Intelligent Systems for Nintendo
February 18, 2005
The best game ever made for the Gameboy Advance is Advance Wars 2. This is a true example of the 'killer ap:' a wonderfully attractive, easily accessaible, and richly complex game with a great sense of depth. And it also happens to be a hell of a lot of fun.
Turn-based strategy games were a staple of videogames a long time ago, before the genre moved into realtime. Now most strategy games are overburdened and too complicated, too pomous for their own good. Who wants to play a game where armies battle one another all by themselves? Since when is that entertainment? If that's what I wanted, I'd get a television.
Intelligent Systems has been steadily working on its series of strategy games since the beginning of time. Versions of Wars have appeared on the Famicom, Gameboy, and Super Nintendo. When the Gameboy Advance launched, it appeared with Advance Wars, and Nintendo immediately had a system-seller.

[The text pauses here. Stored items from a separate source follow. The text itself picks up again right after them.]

-- ==== Sys2Proof/Machine/Chapel.lean ====
section
/-!
DEFINITION. Management between devices (chapter 13, R331 to R335): the messages of the mailbox, the firmware broadcast, the
coordinated restart of links and the arbitration of faults.
-/

namespace Sys2Proof.Machine

open Sys2Proof

def Dev.modChapel (d : Dev) (f : Chapel → Chapel) : Dev := { d with chapel := f d.chapel }

/-- The first copy of a message is acted on, the second discarded (R332): SEQ counts per sender and lane. -/
def Dev.receive (d : Dev) (m : MboxMsg) (f : Dev → Dev) : Dev :=
  if !d.power.running then d
  else
    let k := m.lane.val * 65536 + m.src.toNat
    let seen := NMap.get d.chapel.seen k []
    if seen.contains m.seq.toNat then d
    else f (d.modChapel (fun c => { c with seen := NMap.put c.seen k ((m.seq.toNat :: seen).take 16) [] }))

/-- Answers a message. -/
def Dev.answerMsg (d : Dev) (m : MboxMsg) (status : Nat) : Dev := d.sendAck m.src.toNat m.seq.toNat status

/-- A field of a payload. -/
def msgFld (m : MboxMsg) (off n : Nat) : Nat := fieldLE m.payload off n

/-! ### Members and failures (R335) -/

/-- The devices of this device's chapel but itself. -/
def Dev.members (d : Dev) : List Nat :=
  let base := d.devId / 256 * 256
  ((List.range 256).filter (fun i => decide (i % 16 < d.torusLen 0) && decide (i / 16 < d.torusLen 1))).map (fun i => base + i)
    |>.filter (fun x => x != d.devId)

/-- A manager records a device as failed: the other members are told, and the top manager, each time (log entry 24). -/
def Dev.recordFailed (d : Dev) (dev : Nat) : Dev :=
  let d := d.modChapel (fun c => { c with failed := Set.add c.failed dev })
  let d := (d.members.filter (fun x => x != dev)).foldl (fun d x => d.sendMbox x 6 (leBytes 2 dev ++ leBytes 1 3)) d
  let f := d.free 16
  if d.isTop then d else f.2.sendMbox d.topMgr 5 (leBytes 2 dev ++ leBytes 1 3 ++ leBytes 2 f.1)

def execFaultNotice (m : MboxMsg) (s : State) : Out :=
  onDev (fun d => d.receive m (fun d =>
    if !d.isMgr then d.answerMsg m 1
    else
      let named := msgFld m 0 2
      let cause := msgFld m 2 1
      let synd := msgFld m 3 2
      let d := if cause = 1 ∧ 2 ≤ portDim (synd % 16) ∧ d.isTop = false then
          -- passed on, and kept: its sender has sent a notice (R335)
          (d.modChapel (fun c => { c with notices := c.notices ++ [⟨named, m.src.toNat, cause, d.now ctlClk⟩] })).sendMbox d.topMgr 5
            (leBytes 2 named ++ leBytes 1 cause ++ leBytes 2 synd)
        else d.noteFault m.src.toNat named cause synd
      d.answerMsg m 0)) s

def execFaultRecord (m : MboxMsg) (s : State) : Out :=
  onDev (fun d => d.receive m (fun d =>
    (d.modChapel (fun c => { c with failed := Set.add c.failed (msgFld m 0 2) })).answerMsg m 0)) s

def execPlan (m : MboxMsg) (s : State) : Out :=
  onDev (fun d => d.receive m (fun d =>
    (d.modChapel (fun c => { c with plans := c.plans ++ [m.payload] })).answerMsg m 0)) s

/-- A KIND outside Table 13.4. -/
def execMailboxUnknownKind (m : MboxMsg) (kind : Byte) (s : State) : Out :=
  onDev (fun d => if 1 ≤ kind.toNat ∧ kind.toNat ≤ 7 then d else d.receive m (fun d => d.answerMsg m 1)) s

/-! ### Ends of a link (R334) -/

/-- Ports of a mask. -/
def maskPorts (mask : Nat) : List Nat := (List.range 16).filter (fun p => mask.testBit p)

/-- Step 4: each port waits for coordination and faces the device named. -/
def Dev.prepOk (d : Dev) (mask peer : Nat) : Bool :=
  (maskPorts mask).all (fun p => d.xlState p == 4 && d.get (pXl p) fXL_PEER_DEV 0 == peer)

/-- Step 6. -/
def Dev.goPorts (d : Dev) (mask : Nat) : Dev := (maskPorts mask).foldl (fun d p => xlCmd d p 1) d

/-- The number the next message to a device will have. -/
def Dev.nextSeq (d : Dev) (dst : Nat) : Nat := NMap.get d.chapel.seqOut dst 0

def linkPrep (d : Dev) (m : MboxMsg) : Dev :=
  let mask := msgFld m 0 2
  let peer := msgFld m 2 2
  let end_ := d.facing peer ((maskPorts mask).headD 0)
  let st := if d.prepOk mask peer then 0 else 1
  if m.lane.val = 256 ∧ d.isMgr = true then
    if end_ = d.devId then
      let d := d.answerMsg m st
      if st = 1 then d
      else d.modChapel (fun c => { c with relays := c.relays ++ [⟨m.src.toNat, m.seq.toNat, end_, 0, mask, 1⟩] })
    else
      let n := d.nextSeq end_
      (d.modChapel (fun c => { c with relays := c.relays ++ [⟨m.src.toNat, m.seq.toNat, end_, n, mask, 0⟩] })).sendMbox end_ 3
        (leBytes 2 mask ++ leBytes 2 peer)
  else d.answerMsg m st

def execLinkPrep (m : MboxMsg) (s : State) : Out := onDev (fun d => d.receive m (fun d => linkPrep d m)) s

def linkGo (d : Dev) (m : MboxMsg) : Dev :=
  let mask := msgFld m 0 2
  let mine (r : Relay) : Bool := r.mask == mask && r.phase == 1
  match (if m.lane.val = 256 ∧ d.isMgr = true then d.chapel.relays.find? mine else none) with
  | some r =>
    if r.dev = d.devId then ((d.modChapel (fun c => { c with relays := dropFirst mine c.relays })).goPorts mask).answerMsg m 0
    else
      let n := d.nextSeq r.dev
      let r' : Relay := { r with topSeq := m.seq.toNat, seq := n, phase := 2 }
      (d.modChapel (fun c => { c with relays := replaceFirst mine (fun _ => r') c.relays })).sendMbox r.dev 4 (leBytes 2 mask)
  | none => (d.goPorts mask).answerMsg m 0

def execLinkGo (m : MboxMsg) (s : State) : Out := onDev (fun d => d.receive m (fun d => linkGo d m)) s

/-! ### The coordinator (Table 13.6) -/

/-- LINK_GO to one end. -/
def Dev.goEnd (d : Dev) (dest : Option Nat) (mask : Nat) : Dev :=
  match dest with
  | none => d
  | some t => if t = d.devId then d.goPorts mask else d.sendMbox t 4 (leBytes 2 mask)

/-- An answer to a LINK_PREP has come for end `e` of case k: a refusal stops the coordinator, the second acceptance sends LINK_GO. -/
def Dev.endAnswers (d : Dev) (k e status : Nat) : Dev :=
  match d.chapel.links[k]? with
  | none => d
  | some l =>
    let acks := Set.add l.acks e
    if status ≠ 0 then d.modChapel (fun c => { c with links := c.links.eraseIdx k })
    else if acks.length = 2 then
      ((d.modChapel (fun c => { c with links := c.links.eraseIdx k })).goEnd l.toA l.maskA).goEnd l.toB l.maskB
    else d.modChapel (fun c => { c with links := c.links.set k { l with acks := acks } })

/-- LINK_PREP to one end of case k; the coordinator's own end checks at once. -/
def Dev.prepEnd (d : Dev) (k e : Nat) : Dev :=
  match d.chapel.links[k]? with
  | none => d
  | some l =>
    let dest := if e = 0 then l.toA else l.toB
    let mask := if e = 0 then l.maskA else l.maskB
    let peer := if e = 0 then l.endB else l.endA
    match dest with
    | none => d
    | some t =>
      if t = d.devId ∧ (if e = 0 then l.endA else l.endB) = d.devId then d.endAnswers k e (if d.prepOk mask peer then 0 else 1)
      else
        let n := d.nextSeq t
        let l' : LinkCase := if e = 0 then { l with seqA := some n } else { l with seqB := some n }
        (d.modChapel (fun c => { c with links := c.links.set k l' })).sendMbox t 3 (leBytes 2 mask ++ leBytes 2 peer)

/-- Members that two or more others have named within the window, and that have sent nothing themselves (R335). -/
def Dev.accused (d : Dev) (since : Nat) : List Nat :=
  let ns := d.chapel.notices.filter (fun n => decide (since ≤ n.at_) && n.src / 256 == d.devId / 256)
  let names := (ns.map (fun n => n.named)).eraseDups
  names.filter (fun x => x / 256 == d.devId / 256 && !ns.any (fun n => n.src == x) &&
    decide (2 ≤ ((ns.filter (fun n => n.named == x)).map (fun n => n.src)).eraseDups.length))

/-- A collection window of 10 ms (12,000,000 management cycles) ends. -/
def collectExpire (d : Dev) (k : Nat) : Dev :=
  match d.chapel.links[k]? with
  | none => d
  | some l =>
    let now := d.now ctlClk
    if l.step ≠ 0 ∨ now < l.since + 12000000 then d
    else
      let d := (d.accused l.since).foldl (fun d x => d.recordFailed x) d
      let d := d.modChapel (fun c => { c with notices := c.notices.filter (fun n => decide (now < n.at_ + 12000000)) })
      if !l.isLink then d.modChapel (fun c => { c with links := c.links.eraseIdx k })
      else
        let n := d.chapel.links.length
        let d := (d.modChapel (fun c => { c with links := c.links.set k { l with step := 1, since := now } })).prepEnd k 0
        if d.chapel.links.length = n then d.prepEnd k 1 else d

def execCoordCollectExpire (k : Nat) (s : State) : Out := onDev (fun d => collectExpire d k) s

/-- An answer is missing 50 ms (60,000,000 management cycles) after LINK_PREP: the coordinator stops, and records the silent
ends. -/
def ackTimeout (d : Dev) (k : Nat) : Dev :=
  match d.chapel.links[k]? with
  | none => d
  | some l =>
    if l.step ≠ 1 ∨ d.now ctlClk < l.since + 60000000 then d
    else
      let d := d.modChapel (fun c => { c with links := c.links.eraseIdx k })
      let d := if l.acks.contains 0 then d else d.recordFailed l.endA
      if l.acks.contains 1 then d else d.recordFailed l.endB

def execCoordAckTimeout (k : Nat) (s : State) : Out := onDev (fun d => ackTimeout d k) s

/-- A member has not answered a manager's message for 50 ms. -/
def memberTimeout (d : Dev) (k : Nat) : Dev :=
  match d.chapel.unanswered[k]? with
  | none => d
  | some m =>
    if d.now ctlClk < m.at_ + 60000000 ∨ d.isMgr = false ∨ m.dst / 256 ≠ d.devId / 256 then d
    else ((d.modChapel (fun c => { c with unanswered := c.unanswered.eraseIdx k })).recordFailed m.dst).flushMbox 16

def execMemberAckTimeout (k : Nat) (s : State) : Out := onDev (fun d => memberTimeout d k) s

/-- The index of the first case whose LINK_PREP a message answers, and the end. -/
def Dev.caseOf (d : Dev) (src seq : Nat) : Option (Nat × Nat) :=
  (List.range d.chapel.links.length).findSome? (fun k =>
    match d.chapel.links[k]? with
    | some l =>
      if l.step = 1 ∧ l.toA = some src ∧ l.seqA = some seq then some (k, 0)
      else if l.step = 1 ∧ l.toB = some src ∧ l.seqB = some seq then some (k, 1)
      else none
    | none => none)

/-- An ACK arrives: the message it answers is done; it is passed on to the top manager, or is an end's answer to the coordinator. -/
def ackMsg (d : Dev) (m : MboxMsg) : Dev :=
  let src := m.src.toNat
  let seq := msgFld m 0 4
  let status := msgFld m 4 1
  let d := d.modChapel (fun c => { c with unanswered := dropFirst (fun u => u.dst == src && u.seq == seq) c.unanswered })
  let mine (r : Relay) : Bool := r.dev == src && r.seq == seq && r.phase != 1
  let d := match d.chapel.relays.find? mine with
    | some r =>
      let keep := r.phase == 0 && status == 0
      let rs (l : List Relay) : List Relay := if keep then replaceFirst mine (fun r => { r with phase := 1 }) l else dropFirst mine l
      (d.modChapel (fun c => { c with relays := rs c.relays })).sendAck r.top r.topSeq status
    | none => d
  let d := d.modChapel (fun c =>
    let casts := c.casts.map (fun e => (e.1, dropFirst (fun x => x == (src, seq)) e.2))
    -- an image is delivered with the last answer (Table 13.5, step 4)
    { c with casts := casts.filter (fun e => !e.2.isEmpty),
             delivered := (casts.filter (fun e => e.2.isEmpty)).foldl (fun l e => Set.add l e.1) c.delivered })
  let d := match d.caseOf src seq with
    | some (k, e) => d.endAnswers k e status
    | none => d
  d.flushMbox 16

def execAck (m : MboxMsg) (s : State) : Out := onDev (fun d => d.receive m (fun d => ackMsg d m)) s

/-! ### Firmware broadcast (R333) -/

/-- The chunks of a component cover its first n bytes. -/
def covered (cs : List (Nat × Nat × Nat)) (comp n : Nat) : Nat → Nat → Bool
  | 0, at_ => decide (n ≤ at_)
  | fuel + 1, at_ =>
    if n ≤ at_ then true
    else match cs.find? (fun c => c.1 == comp && decide (c.2.1 ≤ at_) && decide (at_ < c.2.1 + c.2.2)) with
      | some c => covered cs comp n fuel (c.2.1 + c.2.2)
      | none => false

/-- A chunk is announced: a ring member passes it on; after the last, the image is staged, and its check is the answer. -/
def fwChunk (d : Dev) (m : MboxMsg) : Dev :=
  let comp := msgFld m 0 4
  let off := msgFld m 4 8
  let len := msgFld m 12 4
  let relay := msgFld m 16 1
  let base := d.stagingBase
  if 2 ^ 26 < off + len then d.answerMsg m 1
  else
    let d := if relay = 1 then d.passChunk d.ring1 comp off 0 (d.readCoherent (base + off) len).1 else d
    let d := d.modChapel (fun c => { c with chunks := c.chunks ++ [(comp, off, len)] })
    let cs := d.chapel.chunks
    let total := 256 + leNat (d.readCoherent (base + 0x0C) 4).1
    if covered cs comp 256 cs.length 0 && covered cs comp total cs.length 0 then
      let d := d.modChapel (fun c => { c with chunks := c.chunks.filter (fun e => e.1 != comp) })
      if d.boot.busy ≠ 0 ∨ d.isSealed = true ∨ (d.bootState ≠ 4 ∧ d.bootState ≠ 5) then d.answerMsg m 1
      else
        let d := (d.setWord .boot 0x108 0 (base % 2 ^ 32)).setWord .boot 0x10C 0 (base / 2 ^ 32)
        let d := bootCmd (d.set .boot fBOOT_LEN_LEN 0 total) 4
        d.modChapel (fun c => { c with stageAck := some (m.src.toNat, m.seq.toNat) })
    else d.answerMsg m 0

def execFwChunk (m : MboxMsg) (s : State) : Out := onDev (fun d => d.receive m (fun d => fwChunk d m)) s

/-! ### DCTL_CHAPEL (R331) -/

def chapelWrite (d : Dev) (val : Nat) : Dev :=
  if bitsOf val 15 8 ≠ d.devId / 256 then d.set .dctl fDCTL_ROLE_ILL 0 1
  else (d.swField .dctl fDCTL_CHAPEL_TOP 0 val).swField .dctl fDCTL_CHAPEL_MGR 0 val

def execDctlChapelWrite (via : Via) (val : Word) (s : State) : Out :=
  onDev (fun d => d.viaWrite via .dctl (fun d => chapelWrite d val.toNat)) s

end Sys2Proof.Machine
end

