def execAtomAdd (c : CoreId) (g : Fin 16) (i : AtomInstr) (s : State) : Out := execAtom c g .add i s
def execAtomFadd (c : CoreId) (g : Fin 16) (i : AtomInstr) (s : State) : Out := execAtom c g .fadd i s
def execAtomSmin (c : CoreId) (g : Fin 16) (i : AtomInstr) (s : State) : Out := execAtom c g .smin i s
def execAtomSmax (c : CoreId) (g : Fin 16) (i : AtomInstr) (s : State) : Out := execAtom c g .smax i s
def execAtomUmin (c : CoreId) (g : Fin 16) (i : AtomInstr) (s : State) : Out := execAtom c g .umin i s
def execAtomUmax (c : CoreId) (g : Fin 16) (i : AtomInstr) (s : State) : Out := execAtom c g .umax i s
def execAtomAnd (c : CoreId) (g : Fin 16) (i : AtomInstr) (s : State) : Out := execAtom c g .and i s
def execAtomOr (c : CoreId) (g : Fin 16) (i : AtomInstr) (s : State) : Out := execAtom c g .or i s
def execAtomXor (c : CoreId) (g : Fin 16) (i : AtomInstr) (s : State) : Out := execAtom c g .xor i s
def execAtomExch (c : CoreId) (g : Fin 16) (i : AtomInstr) (s : State) : Out := execAtom c g .exch i s
def execAtomCas (c : CoreId) (g : Fin 16) (i : AtomInstr) (s : State) : Out := execAtom c g .cas i s

/-- The next atomic of a group that has waited for an earlier one to the host. -/
def Dev.nextHostAtom (d : Dev) (cli : Client) : Dev :=
  match d.reqs.find? (fun r => decide (r.cli = cli) && !r.issued && !r.ready &&
      (match r.tgt with | .host _ => true | _ => false) && !d.atomWaits r.id) with
  | some r => d.hostIssue r.id
  | none => d

def execAtomReply (c : CoreId) (rq : Nat) (s : State) : Out :=
  onDev (fun d =>
    match d.req rq with
    | some q =>
      (match q.cli with
       | .atom c' g sl n =>
         if c' ≠ c ∨ q.ready = false then d
         else
           let d := d.dropReq rq
           (match d.inkFail c sl n q with
            | some d => d
            | none =>
              let ls := match q.op with
                | .atom _ _ l => l
                | _ => []
              let d := d.modGroup c g (fun y => ls.foldl (fun y l =>
                y.setRegN q.dst l.1 (regsFor q.size) ((q.res >>> (128 * l.1)) % 2 ^ (8 * q.size))) y)
              let d := d.addFlags c sl q.flags 0
              let d := match q.acq with
                | some sc => d.acquire c sc q.part
                | none => d
              d.nextHostAtom q.cli)
       | _ => d)
    | none => d) s

/-! ### Barriers and divergence (R136 to R141) -/

def execBar (c : CoreId) (g : Fin 16) (s : State) : Out :=
  onDev (fun d => d.inkIssue c g.val [] [] costNone (fun d _ => d.threadReleased c g.val 0) (fun d x =>
    (d.modGroup c g.val (fun y => match y.paths with
      | p :: r => ({ y with paths := { p with pc := p.pc + 16, issued := p.issued + 1, st := .bar } :: r }).settled
      | [] => y)).modInker c (fun k => k.barrier x.g.block))) s

def execExit (c : CoreId) (g : Fin 16) (s : State) : Out :=
  onDev (fun d => d.inkIssue c g.val [] [] costNone always (fun d x =>
    -- the path that has waited longest follows the one that ends
    (d.modGroup c g.val (fun y => ({ y with paths := y.paths.drop 1 }.arriveAll 40).elect)).modInker c (fun k => k.barrier x.g.block))) s

/-- A branch of the current path: the lanes whose condition register is not 0 take it (log entry 17). -/
def Group.branch (g : Group) (rc target reconv : Nat) : Group :=
  match g.paths with
  | [] => g
  | p :: r =>
    let taken := laneSet ((lanesOf p.lanes).filter (fun l => g.reg rc l != 0))
    let rest := p.lanes &&& ~~~taken
    if taken = 0 then g.advance
    else if rest = 0 then ({ g with paths := { p with pc := target, issued := p.issued + 1 } :: r }).settled
    else
      let stack := if p.stack.length < 32 then ⟨reconv, p.lanes⟩ :: p.stack else p.stack
      let a : Path := { p with lanes := taken, pc := target, stack := stack, issued := p.issued + 1 }
      let b : Path := { p with lanes := rest, pc := p.pc + 16, stack := stack, issued := p.issued + 1 }
      let (x, y) := if a.pc < b.pc then (a, b) else (b, a)
      ({ g with paths := x :: (r ++ [{ y with since := g.stamp, issued := 0 }]) }).settled

def execBra (c : CoreId) (g : Fin 16) (rc : Fin 256) (target : BitVec 48) (reconv : BitVec 48)
    (s : State) (hints : BitVec 3 := 0) : Out :=
  onDev (fun d => d.inkIssue c g.val [(rc.val, 1, hints.getLsbD 0)] [] costNone always (fun d _ =>
    d.modGroup c g.val (fun y => y.branch rc.val target.toNat reconv.toNat))) s

def execPathSwitch (c : CoreId) (g : Fin 16) (s : State) : Out :=
  onDev (fun d => d.modGroup c g.val (fun y => match y.paths with
    | p :: _ => if 64 ≤ p.issued ∧ y.others = true then y.switch else y
    | [] => y)) s

end Sys2Proof.Machine
end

The first Advance Wars worked so well because it mixed up turn-based strategy with an entertaining, character-driven story, and then throwing in dozens of playable maps and a map editor for good measure. This was the rare game that deserved all its extras.
I think the second title is the better of the two, although its differences may not seem as apparant at first. The visual design is much better; the color scheme is brighter and with less contrast, and objects such as buildings and trees are less obtrusive. The first game looks garish compared to this. I also have to say I prefer the artwork of the characters, with their romantic, yet slightly comic poses.
The most notable difference is the tweaking in the game's balance. The idea is that all units - infantry, transports, tanks, anti-aircraft, and so on - should have a fighting chance. In the last game, a squad of tanks could completely destroy a squad of infantry. This tends to encourage building only the biggest and most powerful units. This sequel levels things out, and there's more of a paper-rock-siccors feel.
Chances are you already know something about this game, so you don't need me to recite the Campaign Mode for you. Everybody goes through it at least once, if just to enjoy the playful banter between all the cartoon characters (this is the only world where Macy Gray would team up with Marilyn Manson). Most everyone enjoys this mode, although most levels require you to overcome overwhelming odds again and again.
Chances also are you'll also know about the dozen upon dozens of extra maps to buy and play through, including all the maps from the first Advance Wars. Most of these you will only play through once, and some are worth repeated visits. This doesn't really matter to me, since I have the option to create my own levels.
It's the same question I've been asking for twenty years: why don't more games have a level editor? These things are pure gold. Through the AW2 map editor, I've created some terrific levels and shared them with players around the world. Building that sense of community is what make computer games like Quake and Unreal Tournament so endlessly entertaining. You give us the tools to create, and we'll be loyal fans forever.
I don't like reading overhyped praises in game reviews, but Advance Wars 2 really is the best game for the Advance, and just about the best handheld game ever made. It has the ability to grab even those who don't enjoy strategy games or military sims, that same way that all classics hook you.
Intelligent Systems is continuing the series on Nintendo's DS handheld, and we're all eager to see if they can continue their successful formula while adding enough new content to keep everything fresh. Personally, I don't think any major changes should be made. I'd try to empahsize naval units a little more (all those ships are way too expensive), do away with the Neotanks (they're far too powerful), and maybe even offer seasonal-based levels (instead of merely raining or snowing for a turn). I'd also look into the possibility of destroying or bombing cities, because I don't think it's ever been done before.
See? This is what happens when I start to go on a game design streak and create my own custom levels. I don't think a game like this even has a shelf life. This may be a multiplayer classic on par with MULE, Super Bomberman 2 and Herzog Zwei. But don't quote me on that just yet. Ask me again in two or three years.